Required action:
Print the data below exactly as it appears.

Records for the task:
-- ==== Sys2Proof/Machine/Control.lean ====
section
/-!
DEFINITION. Control transfer (R207, R208) and the pool marker (R186, R375).
-/

namespace Sys2Proof.Machine

open Sys2Proof

/-- The target of a branch or JAL: PC plus four times the offset, modulo 2^57 (R207). -/
def branchTarget {n : Nat} (pc : Word) (i : BitVec n) : Word := wrapPc (pc + (sext i <<< 2))

/-- A conditional branch (R207). -/
def State.branch (s : State) (taken : Bool) (i : BitVec 15) : State :=
  if taken then s.setPc (branchTarget s.hart.pc i) else s.advance

/-- BEQ (R207). -/
def execBeq (a b : BitVec 5) (i : BitVec 15) (s : State) : Res := .next (s.branch (s.getX a == s.getX b) i)
/-- BNE (R207). -/
def execBne (a b : BitVec 5) (i : BitVec 15) (s : State) : Res := .next (s.branch (s.getX a != s.getX b) i)
/-- BLT (R207). -/
def execBlt (a b : BitVec 5) (i : BitVec 15) (s : State) : Res := .next (s.branch (BitVec.slt (s.getX a) (s.getX b)) i)
/-- BGE (R207). -/
def execBge (a b : BitVec 5) (i : BitVec 15) (s : State) : Res := .next (s.branch (!BitVec.slt (s.getX a) (s.getX b)) i)
/-- BLTU (R207). -/
def execBltu (a b : BitVec 5) (i : BitVec 15) (s : State) : Res := .next (s.branch (BitVec.ult (s.getX a) (s.getX b)) i)
/-- BGEU (R207). -/
def execBgeu (a b : BitVec 5) (i : BitVec 15) (s : State) : Res := .next (s.branch (!BitVec.ult (s.getX a) (s.getX b)) i)

/-- JAL (R208). -/
def execJal (d : BitVec 5) (i : BitVec 20) (s : State) : Res :=
  .next ((s.setX d (s.hart.pc + 4#64)).setPc (branchTarget s.hart.pc i))

/-- JALR (R208): a target that is no multiple of 4 raises 0x04, one beyond 57 bits 0x08; xd is then unchanged. -/
def execJalr (d a : BitVec 5) (i : BitVec 15) (s : State) : Res :=
  let t := s.getX a + sext i
  if t.extractLsb' 0 2 ≠ 0#2 then .next (s.raise (s.cause 4#8 t 0#64 1#64))
  else if t.extractLsb' 57 7 ≠ 0#7 then .next (s.raise (s.cause 8#8 t 0#64 1#64))
  else .next ((s.setX d (s.hart.pc + 4#64)).setPc t)

/-- A word with major opcode 0x7F raises cause 0x02 with the word in FAULTVA (R186, R366, R375). -/
def execPoolMarker (n : BitVec 25) (s : State) : Res :=
  .next (s.raise (s.cause 2#8 (zext (wordOf (.poolMarker n))) 0#64 0#64))

end Sys2Proof.Machine
end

Final answer:
-- ==== Sys2Proof/Machine/Control.lean ====
section
/-!
DEFINITION. Control transfer (R207, R208) and the pool marker (R186, R375).
-/

namespace Sys2Proof.Machine

open Sys2Proof

/-- The target of a branch or JAL: PC plus four times the offset, modulo 2^57 (R207). -/
def branchTarget {n : Nat} (pc : Word) (i : BitVec n) : Word := wrapPc (pc + (sext i <<< 2))

/-- A conditional branch (R207). -/
def State.branch (s : State) (taken : Bool) (i : BitVec 15) : State :=
  if taken then s.setPc (branchTarget s.hart.pc i) else s.advance

/-- BEQ (R207). -/
def execBeq (a b : BitVec 5) (i : BitVec 15) (s : State) : Res := .next (s.branch (s.getX a == s.getX b) i)
/-- BNE (R207). -/
def execBne (a b : BitVec 5) (i : BitVec 15) (s : State) : Res := .next (s.branch (s.getX a != s.getX b) i)
/-- BLT (R207). -/
def execBlt (a b : BitVec 5) (i : BitVec 15) (s : State) : Res := .next (s.branch (BitVec.slt (s.getX a) (s.getX b)) i)
/-- BGE (R207). -/
def execBge (a b : BitVec 5) (i : BitVec 15) (s : State) : Res := .next (s.branch (!BitVec.slt (s.getX a) (s.getX b)) i)
/-- BLTU (R207). -/
def execBltu (a b : BitVec 5) (i : BitVec 15) (s : State) : Res := .next (s.branch (BitVec.ult (s.getX a) (s.getX b)) i)
/-- BGEU (R207). -/
def execBgeu (a b : BitVec 5) (i : BitVec 15) (s : State) : Res := .next (s.branch (!BitVec.ult (s.getX a) (s.getX b)) i)

/-- JAL (R208). -/
def execJal (d : BitVec 5) (i : BitVec 20) (s : State) : Res :=
  .next ((s.setX d (s.hart.pc + 4#64)).setPc (branchTarget s.hart.pc i))

/-- JALR (R208): a target that is no multiple of 4 raises 0x04, one beyond 57 bits 0x08; xd is then unchanged. -/
def execJalr (d a : BitVec 5) (i : BitVec 15) (s : State) : Res :=
  let t := s.getX a + sext i
  if t.extractLsb' 0 2 ≠ 0#2 then .next (s.raise (s.cause 4#8 t 0#64 1#64))
  else if t.extractLsb' 57 7 ≠ 0#7 then .next (s.raise (s.cause 8#8 t 0#64 1#64))
  else .next ((s.setX d (s.hart.pc + 4#64)).setPc t)

/-- A word with major opcode 0x7F raises cause 0x02 with the word in FAULTVA (R186, R366, R375). -/
def execPoolMarker (n : BitVec 25) (s : State) : Res :=
  .next (s.raise (s.cause 2#8 (zext (wordOf (.poolMarker n))) 0#64 0#64))

end Sys2Proof.Machine
end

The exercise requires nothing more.